Sunday, January 24, 2016

Locality and GC

I was curious about how long it took to CDR down a list. I wrote a little program that adds up the elements in a list
and tried it out.

(define test-list (iota (expt 10 6)))

(define (sum-list list)
  (let loop ((total 0)
	     (tail  list))
    (if (pair? tail)
	(loop (+ total (car tail)) (cdr tail))
	(begin (if (not (null? tail))
		   (error:not-list list 'sum-list))
	       total))))

(define (test-sum-list n)
   (do ((i 0 (+ i 1))
        (answer '() (sum-list test-list)))
       ((not (< i n)) answer)))

1 ]=> (show-time (lambda () (test-sum-list 1000)))

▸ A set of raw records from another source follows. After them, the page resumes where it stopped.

/-- Time changes the lines, and neither the enable bits nor the mask of status. -/
theorem interruptDue_passTime_iff (s : State) : s.passTime.interruptDue = true ↔
    s.cp0.status.getLsbD 0 = true ∧ s.cp0.status.getLsbD 1 = false ∧
      s.passTime.irq &&& s.cp0.status.extractLsb' 8 8 ≠ 0#8 := by
  simp [State.interruptDue, Cp0.ie, Cp0.exl, Cp0.im, and_assoc]

/-- Time changes neither the pc nor a watch register. -/
theorem watchHit_passTime_iff (s : State) :
    s.passTime.watchHit = true ↔ s.pc = s.cp0.watchlo ∨ s.pc = s.cp0.watchhi := by
  have hsame : s.passTime.watchHit = s.watchHit := rfl
  rw [hsame, State.watchHit, Bool.or_eq_true, decide_eq_true_eq, decide_eq_true_eq]

/-- Settles O8: no other event of a step ends as an interrupt does, by the codes and the count of instructions. -/
theorem interruptTakenIffDue : Obligations.InterruptTakenIffDue := fun s =>
  (step_interrupt_iff s).trans (interruptDue_passTime_iff s)

/-- Settles O9: no other event of a step ends as a debug exception does, by the codes and the count of instructions. -/
theorem debugTakenIffWatched : Obligations.DebugTakenIffWatched := fun s =>
  (step_debug_iff s).trans (and_congr_right' (watchHit_passTime_iff s))

/-! ### Trap entry (R195) -/

/-- cause keeps the bits outside its three fields (R199). -/
theorem trapCp0_cause_kept (e : Exn) (s : State) {k : Nat} (hbd : k < 31) (hec : ¬ (2 ≤ k ∧ k < 7))
    (hip : ¬ (8 ≤ k ∧ k < 16)) : (trapCp0 e s).cause.getLsbD k = s.cp0.cause.getLsbD k := by
  rw [trapCp0_cause, getLsbD_causeWith _ _ _ _ _ (by omega), if_neg (by omega), if_neg hip, if_neg hec]

/-- Settles O13: the registers of `trapCp0` one by one, the vector of the exception, and the frame of
`takeException`. -/
theorem trapEntryEffect : Obligations.TrapEntryEffect := by
  intro e s
  refine ⟨trapCp0_epc e s, trapCp0_bd e s, (trapCp0_ec e s).trans ?code, trapCp0_ip e s,
    (trapCp0_badaddr e s).trans ?badaddr, getLsbD_statusWithExl s.cp0.status true,
    fun k hbd hec hip => trapCp0_cause_kept e s hbd hec hip, (takeException_pc e s).trans ?vector, rfl, rfl, rfl,
    fun _ => rfl, ⟨rfl, rfl⟩, fun _ => rfl, fun _ => rfl, ⟨rfl, rfl⟩, ⟨rfl, rfl, rfl, rfl, rfl⟩⟩
  all_goals cases e <;> rfl

/-! ### The timer (R208, R210) -/

/-- `compare` is reached when it is one of the k values that `count` passes, count + 1 to count + k. -/
theorem timerReached_iff_passed (count compare : Word) (k : Nat) :
    timerReached count compare k = true ↔ ∃ j, 1 ≤ j ∧ j ≤ k ∧ compare = count + BitVec.ofNat 32 j := by
  have hsucc : ∀ j, count + 1#32 + BitVec.ofNat 32 j = count + BitVec.ofNat 32 (j + 1) := fun j => by
    rw [BitVec.add_assoc, BitVec.add_comm 1#32, ← BitVec.ofNat_add]
  rw [timerReached_iff]
  constructor
  · rintro ⟨j, hj, hc⟩
    exact ⟨j + 1, by omega, hj, hc.trans (hsucc j)⟩
  · rintro ⟨_ | j, hpos, hj, hc⟩
    · omega
    · exact ⟨j, hj, hc.trans (hsucc j).symm⟩

/-- A request is held from the step in which `compare` is reached (R210). -/
theorem passTime_timerHeld (s : State) : s.passTime.timerHeld =
    (s.timerHeld || timerReached s.cp0.count s.cp0.compare (Config.cyclesPerStep s.ticks)) := rfl

/-- Settles O11: the amount is the step's number of cycles, and the lines are `irqLines`. -/
theorem timePassesInStep : Obligations.TimePassesInStep := fun s => by
  refine ⟨Config.cyclesPerStep s.ticks, cyclesPerStep_pos _, passTime_cp0 s, ?_, ?_, ?_⟩
  · rw [passTime_irq, irqLines_seven, Bool.or_eq_true, Bool.and_eq_true, timerReached_iff_passed]
  · rw [passTime_timerHeld, Bool.or_eq_true, timerReached_iff_passed]
  · rw [passTime_irq, irqLines_others]

/-! ### The serial arrivals (R215) -/

/-- The lines show the serial controller on line 4. -/
theorem passTime_irq_four (s : State) :
    s.passTime.irq.getLsbD 4 = (receive s.ticks s.serialIn s.arrivals).2 := by
  rw [passTime_irq, irqLines_four]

;process time: 4280 (4280 RUN + 0 GC); real time: 4281
;Value: 499999500000
But after garbage collection, the performance dropped a bit.
1 ]=> (gc-flip)

;GC #18 15:18:59: took:   0.13   (0%) CPU,   0.13   (0%) real; free: 246114893
;Value: 246114893

1 ]=> (show-time (lambda () (test-sum-list 1000)))

;process time: 4490 (4490 RUN + 0 GC); real time: 4483
;Value: 499999500000
Now it's taking 4.49 ms.

The garbage collector in MIT Scheme is a very simple, stop the world, copying collector. The GC algorithm traverses the heap in breadth-first order. An undesired effect of this is data structures being spread about the heap. When I first built the test-list, the cons cells were close together. Here are the first few addresses:
1 ]=> (do ((tail test-list (cdr tail))
                (i 0 (+ i 1)))
               ((not (< i 10)) #f)
             (display (object-datum tail))
             (newline))
253936080
253936064
253936048
253936032
253936016
253936000
253935984
253935968
253935952
253935936
;Value: #f
But after garbage collection...
1 ]=> (gc-flip)

;GC #19 15:33:28: took:   0.15   (1%) CPU,   0.16   (0%) real; free: 246114593
;Value: 246114593

1 ]=> (do ((tail test-list (cdr tail))
              (i 0 (+ i 1)))
             ((not (< i 10)) #f)
           (display (object-datum tail))
           (newline))
194190168
194326376
194416512
194499936
194555336
194584992
194609544
194631760
194652360
194669208
;Value: #f
All the cons cells are on different pages.

This is annoying, so I hacked the GC so that it transports chains of cons-cells eagerly. If we do the same experiment, before the flip,

1 ]=> (show-time (lambda () (test-sum-list 1000)))

;process time: 4280 (4280 RUN + 0 GC); real time: 4280
;Value: 499999500000
And after.
1 ]=> (gc-flip)

;GC #5 15:38:53: took:   0.23   (2%) CPU,   0.24   (0%) real; free: 249429521
;Value: 249429521

1 ]=> (show-time (lambda () (test-sum-list 1000)))

;process time: 4100 (4100 RUN + 0 GC); real time: 4100
;Value: 499999500000
Now we see a performance increase. If we look at the test list,
1 ]=> (do ((tail test-list (cdr tail))
           (i 0 (+ i 1)))
          ((not (< i 10)) #f)
        (display (object-datum tail))
        (newline))
193516792
193516808
193516824
193516840
193516856
193516872
193516888
193516904
193516920
193516936
;Value: #f

You can see that the cons-cells addresses are next to each other.